> [Available data]
-- ==== Sys2Proof/Laws/Commands.lean ====
section
/-!
SUPPORT. The operand readers, the byte codings and the shared pieces of the commands, each characterised in the words of the
rules.
-/

namespace Sys2Proof.Machine

/-! ### A name and its one record -/

theorem State.Named.ne_zero {s : State} {n : LockName} {i : SlotId} {r : Record} (hN : s.NamesLaw) (h : s.Named n i r) :
    n ≠ 0 := by
  have := (hN i r h.1).1
  rwa [h.2] at this

theorem State.Named.not_absent {s : State} {n : LockName} {i : SlotId} {r : Record} (h : s.Named n i r) : ¬ s.Absent n :=
  fun ha => ha i r h.1 h.2

theorem State.Named.unique {s : State} {n : LockName} {i j : SlotId} {r q : Record} (hN : s.NamesLaw) (h : s.Named n i r)
    (k : s.Named n j q) : i = j ∧ r = q := by
  have e := (hN j q k.1).2 i r h.1 (h.2.trans k.2.symm)
  subst e
  exact ⟨rfl, Option.some.inj (h.1.symm.trans k.1)⟩

/-- What holds of some record of a name holds of the one record of that name. -/
theorem State.exists_named_iff {s : State} {n : LockName} {i : SlotId} {r : Record} (hN : s.NamesLaw) (h : s.Named n i r)
    (P : SlotId → Record → Prop) : (∃ j q, s.Named n j q ∧ P j q) ↔ P i r := by
  constructor
  · rintro ⟨j, q, hq, hp⟩
    obtain ⟨rfl, rfl⟩ := State.Named.unique hN h hq
    exact hp
  · exact fun hp => ⟨i, r, h, hp⟩

/-- What holds of some holding of a station under a name holds of the one there is. -/
theorem State.exists_held_iff {s : State} {n : LockName} {i : SlotId} {r : Record} {a : StationId} {h : Holding}
    (hN : s.NamesLaw) (hn : s.Named n i r) (hh : r.holding a = some h) (P : SlotId → Record → Holding → Prop) :
    (∃ j q g, s.Named n j q ∧ q.holding a = some g ∧ P j q g) ↔ P i r h := by
  constructor
  · rintro ⟨j, q, g, hq, hg, hp⟩
    obtain ⟨rfl, rfl⟩ := State.Named.unique hN hn hq
    obtain rfl := Option.some.inj (hh.symm.trans hg)
    exact hp
  · exact fun hp => ⟨i, r, h, hn, hh, hp⟩

/-! ### Operands -/

theorem Captured.claimMode_of_byte (c : Captured) (m : Mode) (h : c.s2 = m.byte) : c.claimMode = some m := by
  unfold Captured.claimMode; rw [h]; cases m <;> decide

theorem Captured.claimMode_eq_none (c : Captured) : c.claimMode = none ↔ c.s2 ≠ 0 ∧ c.s2 ≠ 1 := by
  unfold Captured.claimMode
  by_cases h0 : c.s2 = 0
  · simp [h0]
  · by_cases h1 : c.s2 = 1
    · simp [h1]
    · simp only [h0, h1, if_false, ne_eq, not_false_eq_true, and_self]

/-- Options with a bit set outside their fields are an operand error (R179). -/
theorem optionsOf_eq_none (o p : Byte) (h : 8 ≤ o.toNat) : optionsOf o p = none := by
  have key : ∀ o : Byte, 8 ≤ o.toNat → ¬ (o.extractLsb' 3 5 = 0) := by decide +kernel
  unfold optionsOf
  rw [if_neg (key o h)]

/-- The options of a class and a shared-allowed setting (R179). -/
theorem optionsOf_eq_some (o p : Byte) (k : ClassId) (shared : Bool)
    (h : o.toNat = k.val + (if shared = true then 4 else 0)) : optionsOf o p = some ⟨k, shared, p⟩ := by
  have ho : o = BitVec.ofNat 8 (k.val + (if shared = true then 4 else 0)) := by rw [← h]; simp
  have key : ∀ (k : ClassId) (b : Bool),
      (BitVec.ofNat 8 (k.val + (if b = true then 4 else 0))).extractLsb' 3 5 = 0
        ∧ ((BitVec.ofNat 8 (k.val + (if b = true then 4 else 0))).extractLsb' 0 2).toFin = k
        ∧ (BitVec.ofNat 8 (k.val + (if b = true then 4 else 0))).getLsbD 2 = b := by decide
  obtain ⟨h1, h2, h3⟩ := key k shared
  unfold optionsOf
  rw [ho, if_pos h1, h2, h3]

/-- Options below 8 are read, with shared allowed in bit 2. -/
theorem optionsOf_of_lt (o p : Byte) (h : o.toNat < 8) :
    ∃ k, optionsOf o p = some ⟨k, o.getLsbD 2, p⟩ ∧ o.toNat = k.val + (if o.getLsbD 2 = true then 4 else 0) := by
  have key : ∀ o : Byte, o.toNat < 8 → o.extractLsb' 3 5 = 0
      ∧ o.toNat = (o.extractLsb' 0 2).toFin.val + (if o.getLsbD 2 = true then 4 else 0) := by decide +kernel
  obtain ⟨h1, h2⟩ := key o h
  refine ⟨(o.extractLsb' 0 2).toFin, ?_, h2⟩
  unfold optionsOf
  rw [if_pos h1]

theorem stationOf_eq_some (b : Byte) (a : StationId) (h : b.toNat = a.val) : stationOf b = some a := by
  unfold stationOf
  rw [dif_pos (by omega)]
  simp [h]

theorem stationOf_eq_none (b : Byte) (h : 7 < b.toNat) : stationOf b = none := by
  unfold stationOf
  rw [dif_neg (by omega)]

theorem Captured.selector_class (c : Captured) (k : ClassId) (h : c.s0.toNat = k.val) :
    c.selector = some (.leaseClass k) := by
  unfold Captured.selector
  rw [dif_pos (by omega)]
  simp [h]

theorem Captured.selector_prescaler (c : Captured) (h : c.s0 = 4) : c.selector = some .prescaler := by
  unfold Captured.selector; simp [h]
theorem Captured.selector_tickRun (c : Captured) (h : c.s0 = 5) : c.selector = some .tickRun := by
  unfold Captured.selector; simp [h]
theorem Captured.selector_defaults (c : Captured) (h : c.s0 = 6) : c.selector = some .defaults := by
  unfold Captured.selector; simp [h]
theorem Captured.selector_none (c : Captured) (h : 7 ≤ c.s0.toNat) : c.selector = none := by
  unfold Captured.selector
  rw [dif_neg (by omega)]
  split <;> first | omega | rfl

/-! ### Bytes -/

/-- The lease remaining of a full load reads as the class length (R33, R75). -/
theorem leaseByte_fullLease (l : Byte) : leaseByte (fullLease l) = l := by
  unfold leaseByte fullLease byteOf
  split
  · rename_i h; simp [h]
  · simp

theorem flagByte_taint (t : Option StationId) : flagByte t.isSome = if t = none then 0 else 1 := by
  cases t <;> simp [flagByte]

/-! ### Refit, sharing guard, withdrawal -/

/-- The refit of a record is the refit of each of its holdings (R85). -/
theorem Record.refit_eq (r : Record) (l : Byte) :
    r.refit l = { r with holders := r.holders.map fun o => o.map (refitted l) } := by
  refine Record.ext_holding _ _ rfl rfl rfl (fun a => ?_) rfl rfl
  unfold Record.refit
  rw [Record.holding_mapHoldings]
  show _ = (r.holders.map _)[a]
  simp only [Fin.getElem_fin, Vector.getElem_map]
  show _ = Option.map _ (r.holding a)
  cases r.holding a with
  | none => rfl
  | some h =>
    unfold refitted refitLease
    by_cases hl : l = 0
    · simp [hl]
    · obtain ⟨d, m, c⟩ := h
      simp only [Option.bind_some, Option.map_some]
      rw [if_neg hl]
      cases c <;> rw [if_neg hl]
      simp only [Nat.min_def]

theorem Record.sharingGuard_iff (r : Record) (a : Attributes) :
    r.sharingGuard a = true ↔ a.sharedAllowed = false ∧ r.SharedUse := by
  unfold Record.sharingGuard Record.SharedUse Record.sharedHeld
  simp only [Bool.and_eq_true, Bool.not_eq_true', Bool.or_eq_true, List.any_eq_true, mem_allStations, true_and]
  refine and_congr_right fun _ => or_congr (exists_congr fun b => ?_) ?_
  · cases r.holding b <;> simp
  · simp

theorem Waiter.leftOut_iff (w : Waiter) (a : Attributes) : w.leftOut a = true ↔ w.OutsideMask a.permit := by
  unfold Waiter.leftOut Waiter.OutsideMask Attributes.permits
  simp

/-- The notice of a claim waiter that a new mask leaves out: cause PERMIT with its request (R68, R181). -/
theorem Record.permitNotice_eq (r : Record) (w : Waiter) (h : w.request ≠ .upgrade) :
    r.permitNotice w = (w.station, ⟨.withdrawn, r.name, if w.request = .shared then 4 else 5⟩) := by
  unfold Record.permitNotice withdrawnDetail WithdrawalCause.code Request.code
  cases hr : w.request with
  | shared => rfl
  | exclusive => rfl
  | upgrade => exact absurd hr h

/-! ### The end of a wait and the step of a walk -/

theorem State.OneWaitLaw.congr {s t : State} (h : t.slots = s.slots) (hs : s.OneWaitLaw) : t.OneWaitLaw := by
  intro a
  have := hs a
  unfold State.waiterEntries State.record at *
  rwa [h]

theorem dequeue_eq (r : Record) (a : StationId) :
    r.dequeue a = { r with queue := r.queue.filter fun w => decide (w.station ≠ a) } := by
  unfold Record.dequeue
  congr 2
  ext w
  simp
  rfl

/-- What a walk step does to the slot, and to the counts of the walk (R100, R107). -/
theorem walkEffect_spec (w : Walk) (s : State) :
    ∃ removed tainted, WalkStepped w.kind w.target w.position s (walkEffect w s).1 removed tainted
      ∧ (walkEffect w s).2 = { w with removed := w.removed + removed, tainted := w.tainted + tainted }
      ∧ (w.kind = .detach → tainted = 0) := by
  unfold walkEffect WalkStepped
  cases hr : s.record w.position with
  | none => exact ⟨0, 0, Or.inl ⟨by simp, rfl, rfl, rfl⟩, rfl, fun _ => rfl⟩
  | some r =>
    simp only
    cases hh : r.holding w.target with
    | none => exact ⟨0, 0, Or.inl ⟨by simp [hh], rfl, rfl, rfl⟩, rfl, fun _ => rfl⟩
    | some h =>
      simp only
      by_cases ht : w.taints h = true
      · have h2 : w.kind = .purge ∧ h.mode = .exclusive := by simpa [Walk.taints] using ht
        refine ⟨1, 1, Or.inr ⟨r, h, rfl, hh, rfl, Or.inl ⟨h2.1, h2.2, rfl, ?_⟩⟩, by simp [ht], by simp [h2.1]⟩
        simp [ht]; rfl
      · have h2 : ¬ (w.kind = .purge ∧ h.mode = .exclusive) := by simpa [Walk.taints] using ht
        refine ⟨1, 0, Or.inr ⟨r, h, rfl, hh, rfl, Or.inr ⟨h2, rfl, ?_⟩⟩, by simp [ht], by simp⟩
        simp [ht]; rfl

end Sys2Proof.Machine
end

> [Task brief]
Copy the lines above exactly, from the very first through the one containing "hp => ⟨i, r, h, hp⟩", and include no other line.

> [Finished exercise]
-- ==== Sys2Proof/Laws/Commands.lean ====
section
/-!
SUPPORT. The operand readers, the byte codings and the shared pieces of the commands, each characterised in the words of the
rules.
-/

namespace Sys2Proof.Machine

/-! ### A name and its one record -/

theorem State.Named.ne_zero {s : State} {n : LockName} {i : SlotId} {r : Record} (hN : s.NamesLaw) (h : s.Named n i r) :
    n ≠ 0 := by
  have := (hN i r h.1).1
  rwa [h.2] at this

theorem State.Named.not_absent {s : State} {n : LockName} {i : SlotId} {r : Record} (h : s.Named n i r) : ¬ s.Absent n :=
  fun ha => ha i r h.1 h.2

theorem State.Named.unique {s : State} {n : LockName} {i j : SlotId} {r q : Record} (hN : s.NamesLaw) (h : s.Named n i r)
    (k : s.Named n j q) : i = j ∧ r = q := by
  have e := (hN j q k.1).2 i r h.1 (h.2.trans k.2.symm)
  subst e
  exact ⟨rfl, Option.some.inj (h.1.symm.trans k.1)⟩

/-- What holds of some record of a name holds of the one record of that name. -/
theorem State.exists_named_iff {s : State} {n : LockName} {i : SlotId} {r : Record} (hN : s.NamesLaw) (h : s.Named n i r)
    (P : SlotId → Record → Prop) : (∃ j q, s.Named n j q ∧ P j q) ↔ P i r := by
  constructor
  · rintro ⟨j, q, hq, hp⟩
    obtain ⟨rfl, rfl⟩ := State.Named.unique hN h hq
    exact hp
  · exact fun hp => ⟨i, r, h, hp⟩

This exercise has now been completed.